DATASET RECORDS ->
/-! ### Function bindings (R381) -/

/-- Bits of a binding: PART, VALID, ATS, PRI and FT; requester ID and port. -/
abbrev bindFlags (s : State) (f : Nat) : Nat := s.rd (bindBase f + 2) 1
abbrev bindValid (s : State) (f : Nat) : Bool := bitOf (bindFlags s f) 4
abbrev bindPart (s : State) (f : Nat) : Nat := bindFlags s f % 16
abbrev bindRid (s : State) (f : Nat) : Nat := s.rd (bindBase f) 2
abbrev bindPort (s : State) (f : Nat) : Nat := s.rd (bindBase f + 3) 1 % 32
abbrev bindAsid (s : State) (f : Nat) : Nat := s.rd (bindBase f + 4) 2

/-- A write to binding f: one that names another partition's ASID, or makes a second valid binding of one function, is
refused. -/
def State.writeBinding (s : State) (f m size v : Nat) : State :=
  let t := (s.wr m size v).wr (bindBase f + 16) 16 0
  let names := decide (m < bindBase f + 6 ∧ bindBase f + 4 < m + size)
  let foreign := match s.asidPart (bindAsid t f) with | some p => p != bindPart t f | none => false
  let twice := (List.range 4096).any fun g => g != f && bindValid s g && bindRid s g == bindRid t f && bindPort s g == bindPort t f
  if ((names || bindValid t f) && foreign) || (bindValid t f && twice) then s else t

/-! ### Partition entries (R370, R375, R377, R380, R443) -/

/-- The numbers of the bits set among n bits. -/
def bitsIn (n v : Nat) : List Nat := (List.range n).filter (bitOf v)

/-- Whether a free-page stack field is absent, or has a legal capacity that holds PAGEQ in pages of its size (R370). -/
def stackOk (f pageq pages : Nat) : Bool :=
  f == 0 || (decide (4 ≤ bitsOf f 52 48 ∧ bitsOf f 52 48 ≤ 24) && decide ((pageq + pages - 1) / pages ≤ 2 ^ bitsOf f 52 48))

/-- Whether n bytes of machine memory lie in pages that a partition owns. -/
def State.ownsRange (s : State) (p m n : Nat) : Bool :=
  (List.range (n / 65536 + 2)).all fun i =>
    let page := m / 65536 * 65536 + i * 65536
    decide (m + n ≤ page) || s.pageOwner page = some p

/-- Whether the entry of partition p that stands in the table passes the rules that R380, R370, R377 and R443 judge on its own
fields: the refusals of their lists, and what a field's row says it must be. A value range or a zero bit that a row only
describes is not judged (log 44). -/
def State.entryAlone (s : State) (p : Nat) : Bool :=
  let f (o n : Nat) : Nat := s.partField p o n
  let clusters := bitsIn 128 (f 0xC0 16)
  let pageq := f 0x120 8
  let err := f 0x238 8
  modeWhole (BitVec.ofNat 32 (f 0x10 4)) &&
  ((List.range 4).all fun i => let r := f (0xE0 + 4 * i) 4; decide (r % 2 ^ 11 + r / 2 ^ 11 % 2 ^ 11 ≤ 2 ^ 11)) &&
  decide (64 * clusters.length ≤ f 0x100 4) &&
  ((List.range 5).all fun i => let c := bitsOf (f 0x110 4) (3 * i + 2) (3 * i); c != 5 && c != 6) &&
  decide (pageq ≤ 2 * f 0x118 8 / 1024) && decide (((List.range 24).map fun c => f (0x140 + 4 * c) 4).sum ≤ f 0x118 8) &&
  ((List.range 12).all fun k => stackOk (f (0x1A0 + 8 * k) 8) pageq (pageBytes (k % 3) / 65536)) && stackOk (f 0x200 8) pageq 1 &&
  (err == 0 || (decide (4 ≤ bitsOf err 11 8 ∧ bitsOf err 11 8 ≤ 12) && bitsOf err 7 1 == 0 && err / 2 ^ 48 == 0 &&
    s.ownsRange p (bitsOf err 47 12 * 2 ^ 12) (64 + 32 * 2 ^ bitsOf err 11 8))) &&
  (clusters.all fun c => (List.range 32).any fun i => bitOf (f 0xD0 16) (c / 32 * 32 + i))

/-- The Hearth units of 64 KiB that a partition's ranges name. -/
def State.hearthUnits (s : State) (p : Nat) : List Nat :=
  (List.range 4).flatMap fun i =>
    let r := s.partField p (0xE0 + 4 * i) 4
    (List.range (r / 2 ^ 11 % 2 ^ 11)).map (r % 2 ^ 11 + ·)

/-- Whether the entry of partition p fits beside those of the other valid partitions. -/
def State.entryFits (s : State) (p : Nat) : Bool :=
  let others := (List.range 16).filter fun q => q != p && s.partValid q
  let f (q o n : Nat) : Nat := s.partField q o n
  let units := s.hearthUnits p
  others.all (fun q => f p 0xC0 16 &&& f q 0xC0 16 == 0 && f p 0xD0 16 &&& f q 0xD0 16 == 0 &&
    !((s.hearthUnits q).any units.contains)) &&
  decide (units.eraseDups.length = units.length) &&
  decide (((p :: others).map fun q => bitsOf (f q 0x104 4) 13 8).sum ≤ 64) &&
  decide (((p :: others).map fun q => bitsOf (f q 0x104 4) 21 16).sum ≤ 64)

/-- What the rings hold when the entry becomes valid: their leading non-zero entries, the last of them on top (log 11). -/
def State.ringPages (s : State) (f : Nat) : List Nat :=
  let base := bitsOf f 47 12 * 2 ^ 12
  if f = 0 then []
  else ((List.range (2 ^ bitsOf f 52 48)).foldl (fun (acc : List Nat × Bool) i =>
    let e := s.rd (base + 8 * i) 8
    if acc.2 || e = 0 then (acc.1, true) else (e :: acc.1, false)) ([], false)).1

/-- The entry becomes valid: its pools are whole, and its free pages those of its rings, whose top 64 are read on chip (R356,
R375). -/
def State.openPartition (s : State) (p : Nat) : State :=
  let free : Cells Nat := (List.range 24).foldl (fun (m : Cells Nat) c => m.put 0 c (s.partField p (0x140 + 4 * c) 4)) []
  let pages : List (Nat × List Nat) := (List.range 13).map fun k => (k, s.ringPages (s.stackField p k))
  s.updPart p fun q =>
    { q with free := free, closed := false
             freePages := pages.foldl (fun m c => m.put [] c.1 (c.2.take 64)) []
             ringCounts := pages.foldl (fun m c => m.put 0 c.1 (c.2.length - 64)) [] }

/-- After a write of a partition's entry: where COMP has changed, learning begins with the next write-back that finds it set
(R374). -/
def State.noteComp (s t : State) (p : Nat) : State :=
  if bitOf (s.partField p 0 4) 2 = bitOf (t.partField p 0 4) 2 then t
  else (List.range 4).foldl (fun (t : State) d => if (t.palettes.find? (4 * p + d)).isNone then t
    else t.updPalette p d fun x => { x with begun := false }) t

/-- A write to partition p's entry. Its reserved bytes keep what is written and read back so: of reserved bits R5 speaks of
registers and R6 of entries in memory, and the manual does not say which holds for an entry on chip (log 47). In the recovery state
no partition exists (R408). -/
def State.writePartition (s : State) (p m size v : Nat) : State :=
  let t := s.noteComp (s.wr m size v) p
  let same (o n : Nat) : Bool := s.partField p o n = t.partField p o n
  let delta (c : Nat) : Int := (t.partField p (0x140 + 4 * c) 4 : Int) - (s.partField p (0x140 + 4 * c) 4 : Int)
  if !s.partValid p then
    if !t.partValid p then t
    else if !s.recovery && t.entryAlone p && t.entryFits p then t.openPartition p else s
  else if t.entryAlone p && t.entryFits p && same 0xC0 16 && same 0xD0 16 && same 0xE0 16 &&
      (List.range 24).all fun c => decide (0 ≤ (s.freeAt p c : Int) + delta c) then
    (List.range 24).foldl (fun (t : State) c => t.setFree p c ((s.freeAt p c : Int) + delta c).toNat) t
  else s

/-! ### Other registers -/

/-- ASIDTBL and FRAMETBL (R444): a base in bits 47:16 and VALID. -/
def State.writeTableBase (s : State) (m v : Nat) : State :=
  let old := s.rd m 8
  if bitsOf v 15 1 != 0 || v / 2 ^ 48 != 0 || (bitOf old 0 && v / 2 != old / 2) then s.dropAccess m else s.wr m 8 v

/-- The invalidate tail (R364). -/
def State.writeInvTail (s : State) (p v : Nat) : State :=
  if 64 < (v + 2 ^ 32 - (s.part p).invDone % 2 ^ 32) % 2 ^ 32 then s.dropAccess (invTailAddr p) else s.wr (invTailAddr p) 4 v

/-- A page request as its ring counts it: PRG index, requester ID and port. -/
def requestKey (port rid prg : Nat) : Nat := prg % 2 ^ 9 + rid % 2 ^ 16 * 2 ^ 9 + port * 2 ^ 25

/-- PRGRESP of port n (R350): the response goes to the function, and its group's requests are answered. -/
def State.writePrgResp (s : State) (n v : Nat) : State :=
  let reqs := s.pageReqs.map fun (c : Nat × PageRing) =>
    (c.1, { c.2 with waiting := c.2.waiting.filter (· != requestKey n (v % 2 ^ 16) (bitsOf v 24 16)) })
  { s with replies := s.replies ++ [leBytes 4 (v % 2 ^ 29)], pageReqs := reqs }

/-- An export entry (R384). -/
def State.writeExport (s : State) (m size v : Nat) : State :=
  let e := (m - 0x30C0000A0000) / 0x20
  (s.wr m size v).wr (exportBase e + 0x12) 14 0

/-! ### BALACK (R378) -/

/-- The keys of a word of a partition's SWAPSTK. -/
def State.swapKeys (s : State) (p off kind : Nat) : Option (List Nat × State) :=
  match State.engineLines (s.svWho p) kind 2 (s.partField p 0x220 8 + off) 4 s with
  | (.keys ks, s) => some (ks, s)
  | _ => none

/-- Return a slot to SWAPSTK. -/
def State.returnSlot (s : State) (p slot : Nat) : State :=
  match s.swapKeys p 0 accStore with
  | none => s
  | some (ks, s) =>
    let n := leValue (ks.map (Memory.read s.mem))
    match s.swapKeys p (4 + 4 * n) accStore with
    | none => s
    | some (ss, s) =>
      (s.writeEngine ss ((leBytes 4 slot).map (·, false))).writeEngine ks ((leBytes 4 (n + 1)).map (·, false))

PROBLEM TO SOLVE -> With the first line being the one containing "(List.range 24).foldl (fun (t" and the last line the one containing "def State.swapKeys (s", transcribe exactly the lines above that fall in that range.

ANSWER SPACE ->
    (List.range 24).foldl (fun (t : State) c => t.setFree p c ((s.freeAt p c : Int) + delta c).toNat) t
  else s

/-! ### Other registers -/

/-- ASIDTBL and FRAMETBL (R444): a base in bits 47:16 and VALID. -/
def State.writeTableBase (s : State) (m v : Nat) : State :=
  let old := s.rd m 8
  if bitsOf v 15 1 != 0 || v / 2 ^ 48 != 0 || (bitOf old 0 && v / 2 != old / 2) then s.dropAccess m else s.wr m 8 v

/-- The invalidate tail (R364). -/
def State.writeInvTail (s : State) (p v : Nat) : State :=
  if 64 < (v + 2 ^ 32 - (s.part p).invDone % 2 ^ 32) % 2 ^ 32 then s.dropAccess (invTailAddr p) else s.wr (invTailAddr p) 4 v

/-- A page request as its ring counts it: PRG index, requester ID and port. -/
def requestKey (port rid prg : Nat) : Nat := prg % 2 ^ 9 + rid % 2 ^ 16 * 2 ^ 9 + port * 2 ^ 25

/-- PRGRESP of port n (R350): the response goes to the function, and its group's requests are answered. -/
def State.writePrgResp (s : State) (n v : Nat) : State :=
  let reqs := s.pageReqs.map fun (c : Nat × PageRing) =>
    (c.1, { c.2 with waiting := c.2.waiting.filter (· != requestKey n (v % 2 ^ 16) (bitsOf v 24 16)) })
  { s with replies := s.replies ++ [leBytes 4 (v % 2 ^ 29)], pageReqs := reqs }

/-- An export entry (R384). -/
def State.writeExport (s : State) (m size v : Nat) : State :=
  let e := (m - 0x30C0000A0000) / 0x20
  (s.wr m size v).wr (exportBase e + 0x12) 14 0

/-! ### BALACK (R378) -/

/-- The keys of a word of a partition's SWAPSTK. -/
def State.swapKeys (s : State) (p off kind : Nat) : Option (List Nat × State) :=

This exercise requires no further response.